## Task item
Give back exactly the lines of the material below, starting with the line with "p0 0#32 with" and going on through the line with "theorem test_illFormed_reqApR : (Instr.reqApR".

## Record set
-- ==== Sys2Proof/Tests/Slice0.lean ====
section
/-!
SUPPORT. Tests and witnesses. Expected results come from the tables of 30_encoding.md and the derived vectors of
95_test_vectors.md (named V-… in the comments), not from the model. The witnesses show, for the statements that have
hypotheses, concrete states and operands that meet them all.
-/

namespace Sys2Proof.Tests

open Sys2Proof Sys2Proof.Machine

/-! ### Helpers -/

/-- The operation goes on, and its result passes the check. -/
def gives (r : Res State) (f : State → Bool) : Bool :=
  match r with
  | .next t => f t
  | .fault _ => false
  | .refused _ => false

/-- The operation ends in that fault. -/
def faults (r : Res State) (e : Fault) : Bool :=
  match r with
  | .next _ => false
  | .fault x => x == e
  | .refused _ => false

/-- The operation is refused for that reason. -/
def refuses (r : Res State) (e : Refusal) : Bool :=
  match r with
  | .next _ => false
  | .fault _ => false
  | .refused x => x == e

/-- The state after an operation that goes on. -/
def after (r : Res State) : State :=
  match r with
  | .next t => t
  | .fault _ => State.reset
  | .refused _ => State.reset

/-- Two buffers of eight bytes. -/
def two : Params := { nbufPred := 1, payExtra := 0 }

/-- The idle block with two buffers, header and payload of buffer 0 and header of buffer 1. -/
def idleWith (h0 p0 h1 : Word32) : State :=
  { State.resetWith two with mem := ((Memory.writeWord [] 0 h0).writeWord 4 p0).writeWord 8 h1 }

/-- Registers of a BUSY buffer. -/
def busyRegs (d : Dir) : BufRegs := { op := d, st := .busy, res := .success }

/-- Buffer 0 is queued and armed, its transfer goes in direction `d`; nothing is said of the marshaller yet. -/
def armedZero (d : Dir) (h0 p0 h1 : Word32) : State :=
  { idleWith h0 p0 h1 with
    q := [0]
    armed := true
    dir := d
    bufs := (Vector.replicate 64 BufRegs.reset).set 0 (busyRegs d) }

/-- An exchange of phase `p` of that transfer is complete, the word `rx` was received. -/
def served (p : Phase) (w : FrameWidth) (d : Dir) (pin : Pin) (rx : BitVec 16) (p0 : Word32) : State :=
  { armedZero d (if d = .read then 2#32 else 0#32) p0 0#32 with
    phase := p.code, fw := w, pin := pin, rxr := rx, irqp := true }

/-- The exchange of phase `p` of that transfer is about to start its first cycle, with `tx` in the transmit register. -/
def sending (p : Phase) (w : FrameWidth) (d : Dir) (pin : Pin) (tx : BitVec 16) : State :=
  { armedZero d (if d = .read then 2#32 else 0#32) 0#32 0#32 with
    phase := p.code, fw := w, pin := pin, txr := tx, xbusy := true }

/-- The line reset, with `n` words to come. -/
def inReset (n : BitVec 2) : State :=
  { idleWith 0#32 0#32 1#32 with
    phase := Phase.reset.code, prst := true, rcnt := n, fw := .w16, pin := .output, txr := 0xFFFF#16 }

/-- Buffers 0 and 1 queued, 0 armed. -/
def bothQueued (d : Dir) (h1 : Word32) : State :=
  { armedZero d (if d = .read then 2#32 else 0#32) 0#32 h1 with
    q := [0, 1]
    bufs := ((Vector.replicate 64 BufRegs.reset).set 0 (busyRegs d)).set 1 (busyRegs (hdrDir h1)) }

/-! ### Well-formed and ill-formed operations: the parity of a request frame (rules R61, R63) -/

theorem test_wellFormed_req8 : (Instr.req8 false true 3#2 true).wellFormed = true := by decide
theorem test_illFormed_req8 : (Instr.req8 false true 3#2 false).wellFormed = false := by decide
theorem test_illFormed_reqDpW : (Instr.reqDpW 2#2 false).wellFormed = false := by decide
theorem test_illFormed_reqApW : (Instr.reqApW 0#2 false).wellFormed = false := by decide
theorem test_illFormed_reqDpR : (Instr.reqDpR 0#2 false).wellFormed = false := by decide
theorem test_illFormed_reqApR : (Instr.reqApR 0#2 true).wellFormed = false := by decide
* * *
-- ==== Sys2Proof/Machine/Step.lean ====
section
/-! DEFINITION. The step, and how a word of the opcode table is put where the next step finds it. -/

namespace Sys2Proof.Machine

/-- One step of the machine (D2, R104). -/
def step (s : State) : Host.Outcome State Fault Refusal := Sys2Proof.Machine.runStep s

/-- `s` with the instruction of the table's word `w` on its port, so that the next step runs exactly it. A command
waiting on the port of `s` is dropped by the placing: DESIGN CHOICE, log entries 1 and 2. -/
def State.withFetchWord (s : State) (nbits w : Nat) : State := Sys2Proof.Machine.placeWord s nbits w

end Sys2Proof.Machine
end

## Response
  { armedZero d (if d = .read then 2#32 else 0#32) p0 0#32 with
    phase := p.code, fw := w, pin := pin, rxr := rx, irqp := true }

/-- The exchange of phase `p` of that transfer is about to start its first cycle, with `tx` in the transmit register. -/
def sending (p : Phase) (w : FrameWidth) (d : Dir) (pin : Pin) (tx : BitVec 16) : State :=
  { armedZero d (if d = .read then 2#32 else 0#32) 0#32 0#32 with
    phase := p.code, fw := w, pin := pin, txr := tx, xbusy := true }

/-- The line reset, with `n` words to come. -/
def inReset (n : BitVec 2) : State :=
  { idleWith 0#32 0#32 1#32 with
    phase := Phase.reset.code, prst := true, rcnt := n, fw := .w16, pin := .output, txr := 0xFFFF#16 }

/-- Buffers 0 and 1 queued, 0 armed. -/
def bothQueued (d : Dir) (h1 : Word32) : State :=
  { armedZero d (if d = .read then 2#32 else 0#32) 0#32 h1 with
    q := [0, 1]
    bufs := ((Vector.replicate 64 BufRegs.reset).set 0 (busyRegs d)).set 1 (busyRegs (hdrDir h1)) }

/-! ### Well-formed and ill-formed operations: the parity of a request frame (rules R61, R63) -/

theorem test_wellFormed_req8 : (Instr.req8 false true 3#2 true).wellFormed = true := by decide
theorem test_illFormed_req8 : (Instr.req8 false true 3#2 false).wellFormed = false := by decide
theorem test_illFormed_reqDpW : (Instr.reqDpW 2#2 false).wellFormed = false := by decide
theorem test_illFormed_reqApW : (Instr.reqApW 0#2 false).wellFormed = false := by decide
theorem test_illFormed_reqDpR : (Instr.reqDpR 0#2 false).wellFormed = false := by decide
theorem test_illFormed_reqApR : (Instr.reqApR 0#2 true).wellFormed = false := by decide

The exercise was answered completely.